Monday, October 04, 2010

...That Would Be Great

At work, everyone is saying "Happy New Year." I think it all a little silly to offer around that greeting, even if it is the start of our new fiscal year. But there might be some value in that greeting. I watched a video earlier today from the lead of our division and she talked about some of the important things of the new year. It made me think back to a video I watched this weekend (see below) and how I realized that the phrase "Yeah, if you could just put a cover sheet on your TPS report, that would be great." is a really bad thing to say.

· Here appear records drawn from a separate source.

/-- A write of one element leaves the 16 bytes that were written. -/
theorem lineGet_lineAt_writeHome_element (v poison : Nat) :
    lineGet ((s.writeHome loc (lineMask (loc % 128) 16) (lineSet 0 (loc % 128) 16 v) poison).lineAt loc) (loc % 128) 16 =
      v % 2 ^ (8 * 16) := by
  refine Nat.eq_of_testBit_eq fun j => ?_
  rw [testBit_lineGet_lineAt _ _ (by omega), Nat.testBit_mod_two_pow]
  by_cases inside : j < 8 * 16
  · have place : loc + j / 8 - loc / 128 * 128 = loc % 128 + j / 8 := by omega
    have masked : (lineMask (loc % 128) 16).getLsbD (loc % 128 + j / 8) = true := by
      simp only [getLsbD_lineMask, Bool.and_eq_true, decide_eq_true_eq]
      omega
    rw [read_writeHome, place, if_pos ⟨by omega, masked⟩, BitVec.getLsbD_ofNat, testBit_lineGet,
      show 8 * (loc % 128 + j / 8) + j % 8 = 8 * (loc % 128) + j by omega,
      getLsbD_lineSet_zero (by omega) v inside, decide_eq_true (show j % 8 < 8 by omega), Bool.true_and, Bool.true_and]
  · simp [inside]

end

theorem elemBytes_mod (x : Int) (st : Nat) : elemBytes x st % 2 ^ (8 * 16) = elemBytes x st := by
  unfold elemBytes
  omega

theorem elemX_elemBytes {x : Int} (st : Nat) (low : -(2 ^ 95) ≤ x) (high : x < 2 ^ 95) : elemX (elemBytes x st) = x := by
  unfold elemX elemBytes signedOf
  split <;> omega

theorem elemSt_elemBytes (x : Int) (st : Nat) : elemSt (elemBytes x st) = st % 256 := by
  unfold elemSt elemBytes
  omega

/-- SatAdd96 answers an X that 96 bits hold (R96). -/
theorem satAdd96_bounds (x : Int) (st : Nat) (q : Int) (sq : Nat) :
    -(2 ^ 95) ≤ (satAdd96 x st q sq).1 ∧ (satAdd96 x st q sq).1 < 2 ^ 95 := by
  unfold satAdd96
  dsimp only
  split
  · omega
  · split <;> dsimp only <;> omega

section
variable {s : State} {loc : Nat}

theorem addElement_poisoned (poisoned : (s.poisonAt loc).testBit (loc % 128 / 32) = true) (q : Int) (st : Nat) (bad : Bool) :
    s.addElement loc q st bad = s := by
  simp only [State.addElement, poisoned, if_true]

/-- An add into an unpoisoned element writes its 16 bytes, and the mark with an addend that came poisoned. -/
theorem addElement_clean (clean : (s.poisonAt loc).testBit (loc % 128 / 32) = false) (q : Int) (st : Nat) (bad : Bool) :
    let n := lineGet (s.lineAt loc) (loc % 128) 16
    let r := if bad then (elemX n, elemSt n) else satAdd96 (elemX n) (elemSt n) q st
    s.addElement loc q st bad = s.writeHome loc (lineMask (loc % 128) 16)
      (lineSet 0 (loc % 128) 16 (elemBytes r.1 r.2)) (if bad then 15 else 0) := by
  simp only [State.addElement, clean, Bool.false_eq_true, if_false]

variable (aligned : loc % 16 = 0) (clean : (s.poisonAt loc).testBit (loc % 128 / 32) = false)
include aligned clean

theorem read_addElement_outside (q : Int) (st : Nat) (bad : Bool) {a : Nat} (outside : a < loc ∨ loc + 16 ≤ a) :
    Memory.read (s.addElement loc q st bad).mem a = Memory.read s.mem a := by
  rw [addElement_clean clean]
  exact read_writeHome_outside_element aligned _ _ outside

/-- A poisoned addend marks the element's sector (R393). -/
theorem poisonAt_addElement_bad (q : Int) (st : Nat) :
    ((s.addElement loc q st true).poisonAt loc).testBit (loc % 128 / 32) = true := by
  have sector : loc % 128 / 32 < 4 := by omega
  have marked : Nat.testBit 15 (loc % 128 / 32) = true := by
    rw [show 15 = 2 ^ 4 - 1 from rfl, Nat.testBit_two_pow_sub_one, decide_eq_true sector]
  rw [addElement_clean clean, testBit_poisonAt_writeHome _ _ _ _ _ sector]
  simp only [if_true, marked, bne_iff_ne.mpr (element_touches aligned), Bool.and_self, Bool.or_true]

/-- The element holds SatAdd96 of what it held and of the add (R96). -/
theorem element_addElement (q : Int) (st : Nat) :
    let e := lineGet (s.lineAt loc) (loc % 128) 16
    let r := satAdd96 (elemX e) (elemSt e) q st
    lineGet ((s.addElement loc q st false).lineAt loc) (loc % 128) 16 = elemBytes r.1 r.2 := by
  rw [addElement_clean clean]
  exact (lineGet_lineAt_writeHome_element aligned _ _).trans (elemBytes_mod _ _)

end

/-! ## Requests served at home (R395, R402) -/

theorem onPacket_next {s : State} {isle unit typ : Nat} {p : Packet} (takes : s.takesPacket isle unit typ p)
    (f : State → Packet → State) : onPacket s isle unit typ f = .next (f (s.popUnit isle unit p) p) := by
  simp only [onPacket, takes]

theorem typ_of_takesPacket {s : State} {isle unit typ : Nat} {p : Packet} (takes : s.takesPacket isle unit typ p) :
    p.typ = typ :=
  beq_iff_eq.mp (List.find?_some (p := fun q : Packet => q.typ == typ) takes)

theorem site_homeLine (s : State) (isle slice loc pa : Nat) : (s.homeLine isle slice loc pa).site.isSome = true := by
  unfold State.homeLine
  dsimp only
  split
  · assumption
  · rfl

/-- A line that has been brought in is kept as it was found. -/
theorem homeLine_bring (s : State) (p : Packet) :
    (s.bring p).homeLine p.disle p.dunit p.loc p.pa = s.homeLine p.disle p.dunit p.loc p.pa := by
  have held : look HomeLine.none (s.bring p).homes (p.loc / 128) = s.homeLine p.disle p.dunit p.loc p.pa :=
    look_place_self _ _ _ _
  rw [State.homeLine, held]
  exact if_pos (site_homeLine s _ _ _ _)

/-- A request that is no atomic, for a line under no lease, is served. -/
theorem atHome_serves {s : State} {p : Packet} (free : (s.homeLine p.disle p.dunit p.loc p.pa).xhold = none)
    (no_atomic : p.typ ≠ 4) : s.atHome p = (s.bring p).serve p := by
  have goes : (s.bring p).joinWaits p = false := by simp [State.joinWaits, no_atomic]
  simp only [State.atHome, goes, homeLine_bring, free, Option.isSome_none, Bool.false_eq_true, if_false]

theorem serve_hzq (s : State) {p : Packet} (typ : p.typ = 5) : s.serve p = s.applyHzq p := by
  simp [State.serve, Packet.isAcquire, typ]

theorem serve_hzd (s : State) {p : Packet} (typ : p.typ = 8) : s.serve p = s.applyHzd p := by
  simp [State.serve, Packet.isAcquire, typ]

section
variable {s : State} {isle unit : Nat} {p : Packet} (free : (s.homeLine p.disle p.dunit p.loc p.pa).xhold = none)
include free

/-- The same line under no lease is served once the packet has been taken from the unit's input. -/
theorem taken_serves (no_atomic : p.typ ≠ 4) :
    (s.popUnit isle unit p).atHome p = ((s.popUnit isle unit p).bring p).serve p :=
  atHome_serves free no_atomic

theorem hzq_next (takes : s.takesPacket isle unit 0x05 p) :
    exec (.hzq isle unit) s = .next (((s.popUnit isle unit p).bring p).applyHzq p) := by
  have typ := typ_of_takesPacket takes
  rw [exec_hzq, execHzq, onPacket_next takes, taken_serves free (by omega), serve_hzq _ typ]

theorem hzd_next (takes : s.takesPacket isle unit 0x08 p) :
    exec (.hzd isle unit) s = .next (((s.popUnit isle unit p).bring p).applyHzd p) := by
  have typ := typ_of_takesPacket takes
  rw [exec_hzd, execHzd, onPacket_next takes, taken_serves free (by omega), serve_hzd _ typ]

end

/-! ## The statement -/

theorem write_then_send (s : State) (loc : Nat) (mask : BitVec 128) (d : LineData) (poison : Nat) (k : Packet) :
    let t := (s.writeHome loc mask d poison).send k
    (∀ i, i < 128 → Memory.read t.mem (loc / 128 * 128 + i) =
      if mask.getLsbD i then BitVec.ofNat 8 (lineGet d i 1) else Memory.read s.mem (loc / 128 * 128 + i)) ∧
    (∀ a, a < loc / 128 * 128 ∨ loc / 128 * 128 + 128 ≤ a → Memory.read t.mem a = Memory.read s.mem a) ∧
    (Memory.wf s.mem = true → Memory.wf t.mem = true) := by
  intro t
  have sent : t.mem = (s.writeHome loc mask d poison).mem := (sameWork_send _ k).mem
  refine ⟨fun i hi => ?_, fun a outside => ?_, fun h => sent ▸ wf_writeHome s loc mask d poison h⟩
  · have inside : loc / 128 * 128 ≤ loc / 128 * 128 + i ∧ loc / 128 * 128 + i < loc / 128 * 128 + 128 := by omega
    rw [sent, read_writeHome, Nat.add_sub_cancel_left]
    simp only [inside, true_and]
  · rw [sent, read_writeHome, if_neg (by omega)]

/-- What an add into an element leaves: nothing new in a poisoned one, a mark after a poisoned addend, and SatAdd96 of the
element and the add otherwise. -/
theorem element_after_add (s : State) (loc : Nat) (q : Int) (st : Nat) (aligned : loc % 16 = 0) :
    let e := lineGet (s.lineAt loc) (loc % 128) 16
    let t := s.addElement loc q st false
    let n := lineGet (t.lineAt loc) (loc % 128) 16
    ((s.poisonAt loc).testBit (loc % 128 / 32) = true → t = s ∧ s.addElement loc q st true = s) ∧
    ((s.poisonAt loc).testBit (loc % 128 / 32) = false →
      ((s.addElement loc q st true).poisonAt loc).testBit (loc % 128 / 32) = true ∧
      ∀ a, a < loc ∨ loc + 16 ≤ a → Memory.read (s.addElement loc q st true).mem a = Memory.read s.mem a) ∧
    ((s.poisonAt loc).testBit (loc % 128 / 32) = false →
      elemX n = (satAdd96 (elemX e) (elemSt e) q st).1 ∧ elemSt n = (satAdd96 (elemX e) (elemSt e) q st).2 % 256 ∧
      ∀ a, a < loc ∨ loc + 16 ≤ a → Memory.read t.mem a = Memory.read s.mem a) := by
  intro e t n
  refine ⟨fun poisoned => ⟨addElement_poisoned poisoned q st false, addElement_poisoned poisoned q st true⟩,
    fun clean => ⟨poisonAt_addElement_bad aligned clean q st,
      fun a => read_addElement_outside aligned clean q st true⟩, fun clean => ?_⟩
  have holds : n = _ := element_addElement aligned clean q st
  obtain ⟨low, high⟩ := satAdd96_bounds (elemX e) (elemSt e) q st
  rw [holds]
  exact ⟨elemX_elemBytes _ low high, elemSt_elemBytes _ _, fun a => read_addElement_outside aligned clean q st false⟩
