-- ==== Sys2Proof/Syntax.lean ====
section
/-! DEFINITION. The commands of the block: `Instr` has one constructor per row of spec/opcode_table.json, and the
records below are the operands that take more than a number. What the physical world decides (a decode's outcome,
whether a signature verifies, which of several free resources the hardware takes) stands in an operand. -/
namespace Sys2Proof
open Machine

/-- The connection management messages that the controller ignores (R119). -/
inductive CmKind | mra | lap | apr
  deriving DecidableEq, Repr

/-- A Communication Management REQ (R119 to R126). -/
structure CmReq where
  /-- port and sub-port on which it arrived -/
  port : Nat
  sub : Nat
  serviceId : Nat
  /-- transport type is RC -/
  rc : Bool
  /-- path MTU in bytes -/
  mtu : Nat
  hostQpn : Nat
  /-- host source IP address as 128 bits, IPv4 as IPv4-mapped IPv6 (R126) -/
  hostIp : Nat
  udpPort : Nat
  /-- IP traffic class or DSCP, and 802.1Q priority where tagged (R123) -/
  dscp : Nat := 0
  pcp : Option Nat := none
  psn : Nat
  retryCount : Nat
  /-- private data (Table 5-2) -/
  priv : List Byte
  /-- HOST_POINT is a valid P-384 point -/
  pointOk : Bool
  /-- region table entries the controller takes for the ring and the tag region -/
  ring : Nat
  ctag : Nat
  deriving DecidableEq, Repr

/-- What every RDMA request packet carries (R135 to R139, R144, R145). -/
structure Packet where
  qpn : Nat
  psn : Nat
  key : Word := 0#32
  /-- offset of the first byte in the region -/
  off : Nat := 0
  /-- last packet of its request, and its AckReq bit (R144) -/
  last : Bool := true
  ackReq : Bool := false
  /-- CE-marked (R145) -/
  ce : Bool := false
  /-- tick of its arrival -/
  at_ : Tick := 0
  deriving DecidableEq, Repr

/-- A received Ethernet frame as the wire gives it (R151, R152, R166 to R170). -/
structure Frame where
  port : Nat
  sub : Nat
  len : Nat
  /-- a symbol lay in an uncorrectable codeword (R151) -/
  fecBad : Bool := false
  fcsOk : Bool := true
  /-- destination MAC address as 48 bits -/
  dmac : Nat
  /-- 802.1Q tag: PCP -/
  pcp : Option Nat := none
  etherType : Nat := 0x0800
  /-- IP frame: DSCP and ECN fields -/
  dscp : Option Nat := none
  ecn : Nat := 0
  /-- ICMP or ICMPv6 -/
  icmp : Bool := false
  udpDst : Option Nat := none
  /-- BTH destination QP -/
  qpn : Nat := 0
  deriving DecidableEq, Repr

/-- A LINK_PARAM payload (R201): receive credits of each channel, largest payload, and the module's serial. -/
structure LinkParam where
  cmd : Nat
  data : Nat
  sts : Nat
  maxPayload : Nat
  serial : List Byte
  deriving DecidableEq, Repr

/-- The header fields of a received module frame (Table 8-4). -/
structure LinkHdr where
  seq : Nat
  /-- ACKSEQ, where VALID -/
  ack : Option Nat := none
  claim : Nat
  tag : Nat
  last : Bool := true
  deriving DecidableEq, Repr

/-- How a hard or soft decode of a codeword ends (R198, R199, R213). -/
inductive DecodeResult
  /-- syndrome zero, with the decoded data, metadata CRC and bits corrected -/
  | good (data : List Byte) (crcOk : Bool) (bits : Nat)
  /-- no convergence: unsatisfied checks left -/
  | bad (checks : Nat)
  deriving DecidableEq, Repr

/-- How a PQE job ends (R237). -/
inductive PqeResult
  | done
  /-- an uncorrectable DRAM error in the input, at an address -/
  | eccError (addr : Nat)
  deriving DecidableEq, Repr

/-- One measurement sample of a slot power channel (R467). -/
structure Measurement where
  feedA : Nat
  feedB : Nat
  out : Nat
  cur : Nat
  power : Nat
  /-- SENSE_P to SENSE_N in microvolts, mean over the sample -/
  senseUv : Nat
  /-- temperature that the sense diode gives, 0.1 degrees C, where one is fitted (R313) -/
  diode : Int
  deriving DecidableEq, Repr

/-- What every security request entry carries (Table 12-2). -/
structure SecReq where
  nonce : Nat
  /-- SIG verifies under the installed operator key (R321) -/
  sigOk : Bool
  /-- the body obeys its layout -/
  bodyOk : Bool := true
  deriving DecidableEq, Repr

/-- The attributes of NS_CREATE (Table 3-1, R321, R323). -/
structure NsAttr where
  ns : Nat
  shift : Nat
  zoneCount : Nat
  groupSet : Nat
  cls : LatClass
  wakeLimit : Nat
  autoUnlock : Bool
  deriving DecidableEq, Repr

/-- NS_SET: the attributes it changes. -/
structure NsChange where
  ns : Nat
  groupSet : Option Nat
  cls : Option LatClass
  wakeLimit : Option Nat
  deriving DecidableEq, Repr

/-- The payload of a HEARTBEAT frame (Table 13-1, R346), its claim, and the tick of its arrival. -/
structure Heartbeat where
  claim : Nat
  role : Role
  epoch : Nat
  lastSeq : Nat
  crc : Nat
  drill : Nat
  at_ : Tick := 0
  deriving DecidableEq, Repr

/-- A piece of the table and key image of SYNCING (R345). -/
structure SyncImage where
  /-- table entries, wrapped keys and the nonce state, in the form of journal records -/
  entries : List RecordBody
  epoch : Nat
  deriving DecidableEq, Repr

/-- One channel in an SPX state record (R352, R353). -/
structure SpxChannel where
  slot : Nat
  st : ChanState
  onReq : Bool
  pg : Bool
  ftCount : Nat
  retries : Nat
  fetTemp : Int
  deriving DecidableEq, Repr

/-- What the error correction of a memory word finds (R385, R388). -/
inductive WordCheck | good | corrected | uncorrectable
  deriving DecidableEq, Repr

/-- The inbound requests that SVP does not support (Table 15-3, first row). -/
inductive TlpKind | io | lockedRead | atomicOp | config1
  deriving DecidableEq, Repr

/-- Completion status (R404). -/
inductive CplStatus | sc | ur | ca
  deriving DecidableEq, Repr

/-- What a reset finds and how the power-up that follows will go (R15, R424 to R426, R432). -/
structure BootInputs where
  /-- PORST_N stays low: the part is still held in reset -/
  porstLow : Bool := false
  /-- the reset came from PORST_N, otherwise from the supply monitor (PWR_RST_CAUSE) -/
  byPin : Bool := true
  /-- controller id strap (R15) -/
  strap : Nat := 0
  /-- fused trim code (R416) and ZEROIZE fuse (R334) -/
  trimFuse : Nat := 512
  zeroizeFuse : Bool := false
  /-- ROM digest and known-answer tests pass; DDR trains; MRAM is usable -/
  checksOk : Bool := true
  ddrOk : Bool := true
  mramOk : Bool := true
  deriving DecidableEq, Repr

Now... I did realize that in the past, I mean, if nothing else, that quote and everything about "Office Space" is a case study in what not to do. And so I had worked to curb it and I'm pretty sure I hadn't used it in awhile, that idea of "if you could...". But the video I watched over the weekend talked about what the particular phrase does. While it should be pretty obvious to both the manager (put a cover on your TPS report) and the employee (I have failed to follow the rules and it's been pointed out to me) what's being asked for, the manner in which it's being asked for isn't, as I once thought, soft, or even passive, it's much worse. It leaves the relationship undefined. It allows the manager to make a request without asserting authority or without identifying their position, and it allows the employee to be an equal, or to be more pals-y than it should. In the end, it undermines the bestowed authority, which makes it much more difficult to actually reprimand when the offense is far worse than a missing cover sheet. Or, worse yet, it makes the correction seem to come out of nowhere.

I have risen quickly to a decent level of middle management. I once again am overseeing a team as large as the team I was overseeing at Warner Bros. Online ten years ago. However, this place is far more serious. Money has a value, career development is intentional, the work is more complicated and the stakes are higher. Mistakes here have a bigger impact, failure to do ones' job (or to do it correctly) has a bigger impact on the organization and our group. In two words, this is a much "tighter ship" being run here than at any place I've been at in the past.

And for as much as I've been self-identified as a pessimist, when it comes to people, I am an incredible optimist. I want to believe the best in everyone. I want to believe they all want to give 100%. They all want to work hard, they all want to learn and grow. They are all ambitious and committed. They all see it more than just punching a time-clock. I should know that's not true. On two separate occassions working fast food during high school and college I made someone cry and quit after suggesting they weren't doing a good job and why were they even there if they didn't care.

But that may not always be the case. I don't want to go the other way and start assuming the worst, or looking for the cracks. But I don't want to turn a blind eye or assume that no one's looking for ways to get ahead (or stay below the radar) that aren't the best or might be at the expense of the greater good. Like everything, a balancing act, I guess. (Anyone else tired of realizing everything is balancing act?)

So, yeah, it's a new year. New development and SMART goals. Annual reviews just around the corner. And if it's a new year, perhaps time for resolutions or examination. So perhaps it's time for the next evolution of myself as a manager. I think this is the year I get more serious about telling it like it is, saying what I think. No more avoiding conflict or letting things slide because I don't want to deal with them. Some people will say that I run a tight ship and they admire how well my team works and heap praise on me. I prefer to deflect onto my awesome team. But there may be some cases where I've avoided saying things either to avoid hurting feelings or because I don't want to be the big bad boss man.

Well, you know what? I am the big bad boss man. I needn't be big bad, but I can make sure that I'm acting like what I'm paid to do... lead and manage. Right now I probably prefer leading over managing, but if I were a sheep-herder, I'd probably be doing both - not just leading the flock from one grazing area to another, but also circling around to make sure any that were wandering off the wrong way were redirected back to the right path. If I think about my own times of reprimand or coaching, they may have smarted a little, or made me upset for awhile. But, if I think about it, I've been counselled, reprimanded, coached, dressed down, shouted at, guided, nitpicked, henpecked and gently prodded over the course of my career by my supervisors. Some have done it excellently, some have done it rather poorly. But at the end of the day, it's either been a course correction that I needed to get back on track, or in a case or two, irreconcilable differences that suggested now was the right time to change course dramatically.

And in the case of the good managers, I've been able to respect and grow as a result of their help, even in the course corrections.

So, for the new year, I am not going to shirk from my responsibilities, especially the ones involving conflict and course correction. No more shrinking away from the painful, because it won't do my subordinates any good and it won't help me to grow and be prepared for whatever my next steps here hold.